1) This is a gross simplification. Neither drag, viscosity nor heat transfer has been calculated for the cell. Hence the incredible speeds achieved.

2) I have not managed to write the 'while' loop very elegantly.

3) I cannot seem to get the values for the time taken and the speeds at those times into arrays, so I am unable to plot them at this time.

Here is an example of the code's output, with a timestep of 0.01 seconds:


In [116]: % run -i uvast.py
Mass (Mkg): 50
Radial Fraction: 0.7
Temperature (MK): 2.4
That took 1989.080 seconds

Buoyancy

Now that the density of the cell can be calculated at every point (assuming constant temperature), I am now able to calculate  the following:
1) The acceleration due to gravity at every point in the Sun.
2) The force of buoyancy acting upon the cell at every point along the Radius.
3) The net acceleration of the cell at every point.

The code used for this is "buoyancy.py". It is similar to "bubble.py" in that it asks for the mass, initial position and temperature of the cell.
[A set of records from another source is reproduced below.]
/-! ### updRing -/

@[simp] theorem Dev.updRing_mem (d : Dev) (n r : Nat) (f : Ring → Ring) : (d.updRing n r f).mem = d.mem := rfl
@[simp] theorem Dev.updRing_badWords (d : Dev) (n r : Nat) (f : Ring → Ring) : (d.updRing n r f).badWords = d.badWords := rfl
@[simp] theorem Dev.updRing_latent (d : Dev) (n r : Nat) (f : Ring → Ring) : (d.updRing n r f).latent = d.latent := rfl
@[simp] theorem Dev.updRing_objs (d : Dev) (n r : Nat) (f : Ring → Ring) : (d.updRing n r f).objs = d.objs := rfl
@[simp] theorem Dev.updRing_staging (d : Dev) (n r : Nat) (f : Ring → Ring) : (d.updRing n r f).staging = d.staging := rfl
@[simp] theorem Dev.updRing_badObjs (d : Dev) (n r : Nat) (f : Ring → Ring) : (d.updRing n r f).badObjs = d.badObjs := rfl
@[simp] theorem Dev.updRing_counters (d : Dev) (n r : Nat) (f : Ring → Ring) : (d.updRing n r f).counters = d.counters := rfl
@[simp] theorem Dev.updRing_flags (d : Dev) (n r : Nat) (f : Ring → Ring) : (d.updRing n r f).flags = d.flags := rfl
@[simp] theorem Dev.updRing_streams (d : Dev) (n r : Nat) (f : Ring → Ring) : (d.updRing n r f).streams = d.streams := rfl
@[simp] theorem Dev.updRing_descs (d : Dev) (n r : Nat) (f : Ring → Ring) : (d.updRing n r f).descs = d.descs := rfl
@[simp] theorem Dev.updRing_rounds (d : Dev) (n r : Nat) (f : Ring → Ring) : (d.updRing n r f).rounds = d.rounds := rfl
@[simp] theorem Dev.updRing_restores (d : Dev) (n r : Nat) (f : Ring → Ring) : (d.updRing n r f).restores = d.restores := rfl
@[simp] theorem Dev.updRing_clusters (d : Dev) (n r : Nat) (f : Ring → Ring) : (d.updRing n r f).clusters = d.clusters := rfl
@[simp] theorem Dev.updRing_hbm (d : Dev) (n r : Nat) (f : Ring → Ring) : (d.updRing n r f).hbm = d.hbm := rfl
@[simp] theorem Dev.updRing_noc (d : Dev) (n r : Nat) (f : Ring → Ring) : (d.updRing n r f).noc = d.noc := rfl
@[simp] theorem Dev.updRing_saeri (d : Dev) (n r : Nat) (f : Ring → Ring) : (d.updRing n r f).saeri = d.saeri := rfl
@[simp] theorem Dev.updRing_ports (d : Dev) (n r : Nat) (f : Ring → Ring) : (d.updRing n r f).ports = d.ports := rfl
@[simp] theorem Dev.updRing_lanes (d : Dev) (n r : Nat) (f : Ring → Ring) : (d.updRing n r f).lanes = d.lanes := rfl
@[simp] theorem Dev.updRing_cfg (d : Dev) (n r : Nat) (f : Ring → Ring) : (d.updRing n r f).cfg = d.cfg := rfl
@[simp] theorem Dev.updRing_logic (d : Dev) (n r : Nat) (f : Ring → Ring) : (d.updRing n r f).logic = d.logic := rfl
@[simp] theorem Dev.updRing_bbramKey (d : Dev) (n r : Nat) (f : Ring → Ring) : (d.updRing n r f).bbramKey = d.bbramKey := rfl
@[simp] theorem Dev.updRing_dict (d : Dev) (n r : Nat) (f : Ring → Ring) : (d.updRing n r f).dict = d.dict := rfl
@[simp] theorem Dev.updRing_power (d : Dev) (n r : Nat) (f : Ring → Ring) : (d.updRing n r f).power = d.power := rfl
@[simp] theorem Dev.updRing_tally (d : Dev) (n r : Nat) (f : Ring → Ring) : (d.updRing n r f).tally = d.tally := rfl
@[simp] theorem Dev.updRing_pins (d : Dev) (n r : Nat) (f : Ring → Ring) : (d.updRing n r f).pins = d.pins := rfl
@[simp] theorem Dev.updRing_hostOut (d : Dev) (n r : Nat) (f : Ring → Ring) : (d.updRing n r f).hostOut = d.hostOut := rfl
@[simp] theorem Dev.updRing_accesses (d : Dev) (n r : Nat) (f : Ring → Ring) : (d.updRing n r f).accesses = d.accesses := rfl
@[simp] theorem Dev.updRing_nextAccess (d : Dev) (n r : Nat) (f : Ring → Ring) : (d.updRing n r f).nextAccess = d.nextAccess := rfl
@[simp] theorem Dev.updRing_faultLog (d : Dev) (n r : Nat) (f : Ring → Ring) : (d.updRing n r f).faultLog = d.faultLog := rfl
@[simp] theorem Dev.updRing_deadlockRecord (d : Dev) (n r : Nat) (f : Ring → Ring) : (d.updRing n r f).deadlockRecord = d.deadlockRecord := rfl
@[simp] theorem Dev.updRing_cycles (d : Dev) (n r : Nat) (f : Ring → Ring) : (d.updRing n r f).cycles = d.cycles := rfl
@[simp] theorem Dev.updRing_draws (d : Dev) (n r : Nat) (f : Ring → Ring) : (d.updRing n r f).draws = d.draws := rfl
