-- ==== Sys2Proof/Laws/Dict.lean ====
section
/-! SUPPORT. Little-endian numbers, and what a write of the dictionary answers. -/

namespace Sys2Proof.Machine

theorem leBytes_length (n v : Nat) : (leBytes n v).length = n := by
  induction n generalizing v with
  | zero => rfl
  | succ n ih => simp [leBytes, ih]
/-- The number that was laid out is read again (R3). -/
theorem leNat_leBytes (n v : Nat) : leNat (leBytes n v) = v % 256 ^ n := by
  induction n generalizing v with
  | zero => simp [leBytes, leNat, Nat.mod_one]
  | succ n ih =>
    simp only [leBytes, leNat, ih, BitVec.toNat_ofNat]
    rw [show (256 : Nat) ^ (n + 1) = 2 ^ 8 * 256 ^ n by rw [pow_succ]; omega, Nat.mod_mul]
    rfl

/-- An accepted write of an object. -/
theorem dict_of_ok {s : State} {via : Transport} {i j : Nat} {b : List Byte} {fz : Fuses} {d : Dev} (hr : s.dev.dictRuns via = true)
    (h : dictWrite s.fuses s.dev via i j b = .ok (fz, d)) : s.dict via i j b = .next { s with fuses := fz, dev := d } := by
  simp [State.dict, hr, h]

/-- A refused write of an object of a fixed size: its code is kept over the mirror (R359). -/
theorem dict_of_error {s : State} {via : Transport} {i j : Nat} {b : List Byte} {c : Nat} (hr : s.dev.dictRuns via = true)
    (h : dictWrite s.fuses s.dev via i j b = .error c)
    (hd : ∀ o, objInfo i j = some o → o.type.size.isSome = true) :
    s.dict via i j b = .next (s.withDev (if via = .pcie then s.dev.mirrorAbort i j c else s.dev)) := by
  simp only [State.dict, hr, h, if_true]
  by_cases hv : via = .pcie
  · cases ho : objInfo i j with
    | none => simp [hv, State.withDev]
    | some o => simp [hv, State.withDev, hd o ho]
  · simp [hv, State.withDev]

end Sys2Proof.Machine
end

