/-! ### The engines -/

/-- The state after commands, one after another, each by its meaning. -/
def after (s : State) (l : List (State → Host.Outcome State Fault Refusal)) : State := l.foldl (fun s f => match f s with | .next t => t | _ => s) s

/-- What a load gave, and the device after it. -/
def Pulled {α : Type} (p : Pull α) : Bool := match p with | .ok _ _ => true | _ => false
def devOf {α : Type} (p : Pull α) : Dev := match p with | .ok _ d | .fail _ d | .wait d => d

/-- A view record: format, base, and the counts and strides of levels 0 to 2 (R123). -/
def viewRec (format base c0 s0 c1 s1 : Nat) : List Byte :=
  leBytes 8 (format * 2 ^ 56 + base) ++ List.replicate 8 0 ++ leBytes 2 c0 ++ leBytes 5 s0 ++ leBytes 2 c1 ++ leBytes 5 s1 ++
  leBytes 2 1 ++ leBytes 5 0 ++ leBytes 2 1 ++ leBytes 5 0 ++ leBytes 2 1 ++ leBytes 5 0 ++ leBytes 2 1 ++ leBytes 5 0 ++ List.replicate 6 0
/-- A descriptor of round 5 with three views: word 0, word 11, two steps. -/
def viewDesc (stage : Stage) (w0 w11 step0 step1 : Nat) (v0 v1 v2 : List Byte) : Desc :=
  { desc 0 stage with
    image := leBytes 8 w0 ++ List.replicate 8 0 ++ leBytes 8 (2 ^ 63 + 0x10000) ++ leBytes 8 (2 ^ 63 + 0x10040) ++ leBytes 8 (2 ^ 63 + 0x10080) ++
      List.replicate 48 0 ++ leBytes 8 w11 ++ leBytes 4 step0 ++ leBytes 4 step1 ++ List.replicate 24 0 ++ v0 ++ v1 ++ v2 ++ List.replicate 128 0 }

/-- A MATMUL of M 2, K 3, N 2 whose weights and activations have this format; its epilogue reads the beam and stores. -/
def matDesc (format : Nat) : Desc :=
  viewDesc .ready 0x502000003 (63 * 2 ^ 40 + 7 * 2 ^ 12) 0x3C000000 0x3D000000 (viewRec format 0x1000 3 1 2 16) (viewRec format 0x2000 3 1 2 16)
    (viewRec 0x01 0x3000 2 4 2 8)
/-- Weights 0x38, 0x40, 0x44 and 0, 0x38, 0; activations 0x38 three times and 0x40, 0, 0x38 (in E4M3: 1, 2, 3; 0, 1, 0; 1, 1, 1; 2, 0, 1). -/
def matMem : List Host.Cell :=
  [(0x1000, 0x38), (0x1001, 0x40), (0x1002, 0x44), (0x1011, 0x38), (0x2000, 0x38), (0x2001, 0x38), (0x2002, 0x38), (0x2010, 0x40), (0x2012, 0x38)]
def key0 : DescKey := { stream := 0, slot := 0 }
/-- A descriptor at the head of core 0's load queue, in round `r`. -/
def queued (x : Desc) (r : Round) : State :=
  on { up.updCore 0 (fun c => { c with loadQ := [key0] }) with descs := [x], rounds := [r], mem := matMem }
/-- The MATMUL `x` in the array of core 0, the array otherwise as `f` makes it. -/
def arrayState (x : Desc) (r : Round) (f : ArrayEngine → ArrayEngine) : State :=
  on { up.updCore 0 (fun c =>
        { c with
          loadQ := [key0]
          array := f { ArrayEngine.reset with job := some (newJob x 2 false (if x.chainEn then 0 else (x.view 0).format)) } }) with
    descs := [{ x with stage := .running }], rounds := [r], mem := matMem }
/-- The whole tile, its first vector at the heads of the queues, and that vector in the array. -/
def tile0 : TileLoad := { key := key0, blk := 0, tile := 0, oext := 2, full := true, codes := [(127, 0x38), (127, 0), (127, 0x40), (127, 0x38), (127, 0x44), (127, 0)] }
def one8 : Val := .fin false 8 (-3)
def heads0 (v : Val) : Table Feeder := [(0, { next := 1, entries := [(0, [v, v])] }), (1, { next := 1, entries := [(0, [v])] })]
def slot0 (v : Val) (m : Nat) : VecSlot := { key := key0, blk := 0, tile := 0, m := m, drop := false, oext := 2, acts := [v, v, v], weights := [v, v, v, v, v, v] }
/-- The job, the descriptor, the round of core 0. -/
def jobOf (s : State) : MatJob := (s.dev.core 0).jobs.headD (newJob (matDesc 5) 0 false 0)
def firstDesc (s : State) : Desc := s.dev.descs.headD (matDesc 5)
def firstRound (s : State) : Round := s.dev.rounds.headD round
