-- ==== Sys2Proof/Word.lean ====
section
/-! DEFINITION. The word types of the block: bytes, 16-bit words, the 4-bit and 12-bit instruction fields. -/

namespace Sys2Proof

/-- One byte: a general register, a memory byte, a pixel, the field NN (00_scope.md R8, R12). -/
abbrev Byte := BitVec 8

/-- A 16-bit value: an instruction word, `pc`, `I`, a return address (00_scope.md R8). -/
abbrev Word := BitVec 16

/-- A 4-bit field: X, Y, N, the class nibble, a key id (30_encoding.md R71 to R76). -/
abbrev Nibble := BitVec 4

/-- The 12-bit field NNN (30_encoding.md R75). -/
abbrev Addr12 := BitVec 12

end Sys2Proof
end

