/-! Keys and timers. -/

/-- EX9E and EXA1 skip on the key V[X] names; above 15 they fault and write nothing else
(45_keyboard_timers.md section 1, decided by D16, D19). -/
def Obligations.KeySkips : Prop :=
  ∀ (x k : Nibble) (s : State),
    ((s.getV x).toNat = k.toNat →
      (∃ t, exec (.skp x) s = .next t ∧ t.pc = s.pc + (if s.keyDown k then 4#16 else 2#16) ∧
        FrameOutside (fun p => p = .pc) s t) ∧
      ∃ t, exec (.sknp x) s = .next t ∧ t.pc = s.pc + (if s.keyDown k then 2#16 else 4#16) ∧
        FrameOutside (fun p => p = .pc) s t) ∧
    (15 < (s.getV x).toNat →
      exec (.skp x) s = .next
        { s with fault := some ⟨.keyIndex, s.pc, some (encode (.skp x)), some (s.getV x).toNat⟩ } ∧
      exec (.sknp x) s = .next
        { s with fault := some ⟨.keyIndex, s.pc, some (encode (.sknp x)), some (s.getV x).toNat⟩ })

/-- FX07, FX15 and FX18 move a byte between V[X] and a timer (45_keyboard_timers.md R192, R194, R195). -/
def Obligations.TimerTransfers : Prop :=
  ∀ (x : Nibble) (s : State),
    (∃ t, exec (.ldVxDT x) s = .next t ∧ t.getV x = s.dt ∧ t.pc = s.pc + 2#16 ∧
      FrameOutside (fun p => p = .v x ∨ p = .pc) s t) ∧
    (∃ t, exec (.ldDTVx x) s = .next t ∧ t.dt = s.getV x ∧ t.pc = s.pc + 2#16 ∧
      FrameOutside (fun p => p = .dt ∨ p = .pc) s t) ∧
    (∃ t, exec (.ldSTVx x) s = .next t ∧ t.st = s.getV x ∧ t.pc = s.pc + 2#16 ∧
      FrameOutside (fun p => p = .st ∨ p = .pc) s t)

/-- FX0A: it starts a wait, repeats while no key came, and completes with the captured key, and it keeps `latchedKey`
(45_keyboard_timers.md section 3); only a block built with the other reading, of 10_state.md section 5, may write it
where a wait starts or ends (a parameter, the model's choice, log entry 15). No key received yet, the key it held decides
nothing. -/
def Obligations.KeyWaitPolls : Prop :=
  ∀ (x : Nibble) (s : State),
    let latch := fun p : Part => s.params.latch = .written ∧ (p = .latchedKey ∨ p = .draws)
    (s.waiting = false → ∃ t, exec (.ldVxK x) s = .next t ∧ t.waiting = true ∧
      FrameOutside (fun p => p = .waiting ∨ latch p) s t) ∧
    (s.waiting = true → s.received = false → exec (.ldVxK x) s = .next s) ∧
    (s.waiting = true → s.received = true → ∃ t, exec (.ldVxK x) s = .next t ∧
      (t.getV x).toNat = s.latchedKey.toNat ∧ t.waiting = false ∧ t.received = false ∧ t.pc = s.pc + 2#16 ∧
      FrameOutside (fun p => p = .v x ∨ p = .waiting ∨ p = .received ∨ p = .pc ∨ latch p) s t) ∧
    (s.received = false → ∀ k, ∃ t u, exec (.ldVxK x) s = .next t ∧
      exec (.ldVxK x) { s with latchedKey := k } = .next u ∧ FrameOutside (fun p => p = .latchedKey) t u)

/-- A wait that has started completes by the step after a press, with that key; an earlier press does not count
(45_keyboard_timers.md sections 3 and 4). -/
def Obligations.PressCompletesTheWait : Prop :=
  ∀ (x : Nibble) (k : Nat) (s : State), s.fault = none → s.waiting = false → k ≤ 15 →
    ∃ t p u, exec (.ldVxK x) s = .next t ∧ t.pc = s.pc ∧ t.pressKey k = .next p ∧ exec (.ldVxK x) p = .next u ∧
      (u.getV x).toNat = k ∧ u.pc = s.pc + 2#16 ∧ u.waiting = false ∧ u.received = false

/-- `press_key` and `release_key` on a live block, and their refusal above 15 (45_keyboard_timers.md section 4,
decided by D17, D33). -/
def Obligations.KeyEvents : Prop :=
  ∀ (k : Nibble) (n : Nat) (s : State),
    (s.fault = none → ∃ t, s.pressKey k.toNat = .next t ∧ t.keyDown k = true ∧
      (s.waiting = true → t.received = true ∧ t.latchedKey = k ∧
        FrameOutside (fun p => p = .key k ∨ p = .received ∨ p = .latchedKey) s t) ∧
      (s.waiting = false → FrameOutside (fun p => p = .key k) s t)) ∧
    (s.fault = none → ∃ t, s.releaseKey k.toNat = .next t ∧ t.keyDown k = false ∧
      FrameOutside (fun p => p = .key k) s t) ∧
    (15 < n → s.pressKey n = .refused .keyIdOutOfRange ∧ s.releaseKey n = .refused .keyIdOutOfRange)

/-- `tick` counts each timer down by 1, never below 0, and does nothing else (45_keyboard_timers.md section 5). -/
def Obligations.TickCountsDown : Prop :=
  ∀ s : State, s.fault = none → s.tick.dt.toNat = s.dt.toNat - 1 ∧ s.tick.st.toNat = s.st.toNat - 1 ∧
    FrameOutside (fun p => p = .dt ∨ p = .st) s s.tick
For a cell of 50E6 kg and 3E6 K, graphs like the following are given:

The second graph is independent of the initial criteria given for the cell, as it is the gravity due to the Sun itself.

The next step is to calculate the motion of the cell. Since I now have acceleration for the cell at every point (up to 0.95 Solar Radii), I can calculate the velocity and position of the cell via integration, provided I fit a function to the acceleration. There exists a command in python which can achieve this - "curve_fit".

Graphing Densities

Data was taken from the "Standard Solar Model BS05(AGS, OP): this included solar density, solar pressure, mass and pressure for 800 points along a solar radius.

A code was then drafted which placed a 'bubble' of gas at some point on the radius, and the density was calculated via the Ideal Gas Law. This was done incorrectly for a few days, with the density of the hotter cell being calculated as much higher than the cooler surrounding sun. This occurred, as the data was not in Pascals or kg/m^3, but rather Dynes and g/cm^3. A factor of 0.6 was also added in, which represented the mean mass of the Sun.

The code used (bubble.py) asks the user for an initial mass in Mkg, inital radius and initial temperature in MK. From this, it calculates the density of the cell at every point along the radius until 0.95 solar radii. It shows the 'measured' density of the Sun above this on the same graph. It also calculates the volume of the cell at the initial point along the radius.

The output looks like this:

In [2]: % run -i bubble.py

Mass (Mkg): 500

Radial Fraction: 0.74

Temperature (MK): 2.7

For a cell of mass 500E6 kg, the volume is 4653384.02 cubic metres

http://www.sns.ias.edu/~jnb/SNdata/sndata.html#bs2005 - Data used.

First Steps

This Seán Blake's blog, which will document the progress of his Senior Sophister project entitled "Convective Instabilities in the Sun".

The objective of this project is to create a code which will simulate the upper 30% of the Sun (from tachocline to surface), and see how the behaviours of rising plasma cells are affected by their characteristics. A follow on objective of this project is to see if the depth of convective instability for cell sizes can be predicted with this model.

At the time of starting this blog, I am 2 weeks into the project. My immediate objectives are as follows:

1) Get density, gravity, temperature and pressure distribution for Sun.

2) For cell, insert initial mass, temperature and initial radial position.

3) Calculate volume/density of cell and each radial position based on ideal gas law.

4) From this, calculate buoyancy force.

5) Choose minimum timescale to calculate motion upwards of cell.

6) After each iteration, calculate anew density, buoyancy etc.

7) Discover and model what makes cells disperse/break up.

8) Make visualisation for this model.

Also to be added to this model: drag, heat transfer. So far, I am at step 4.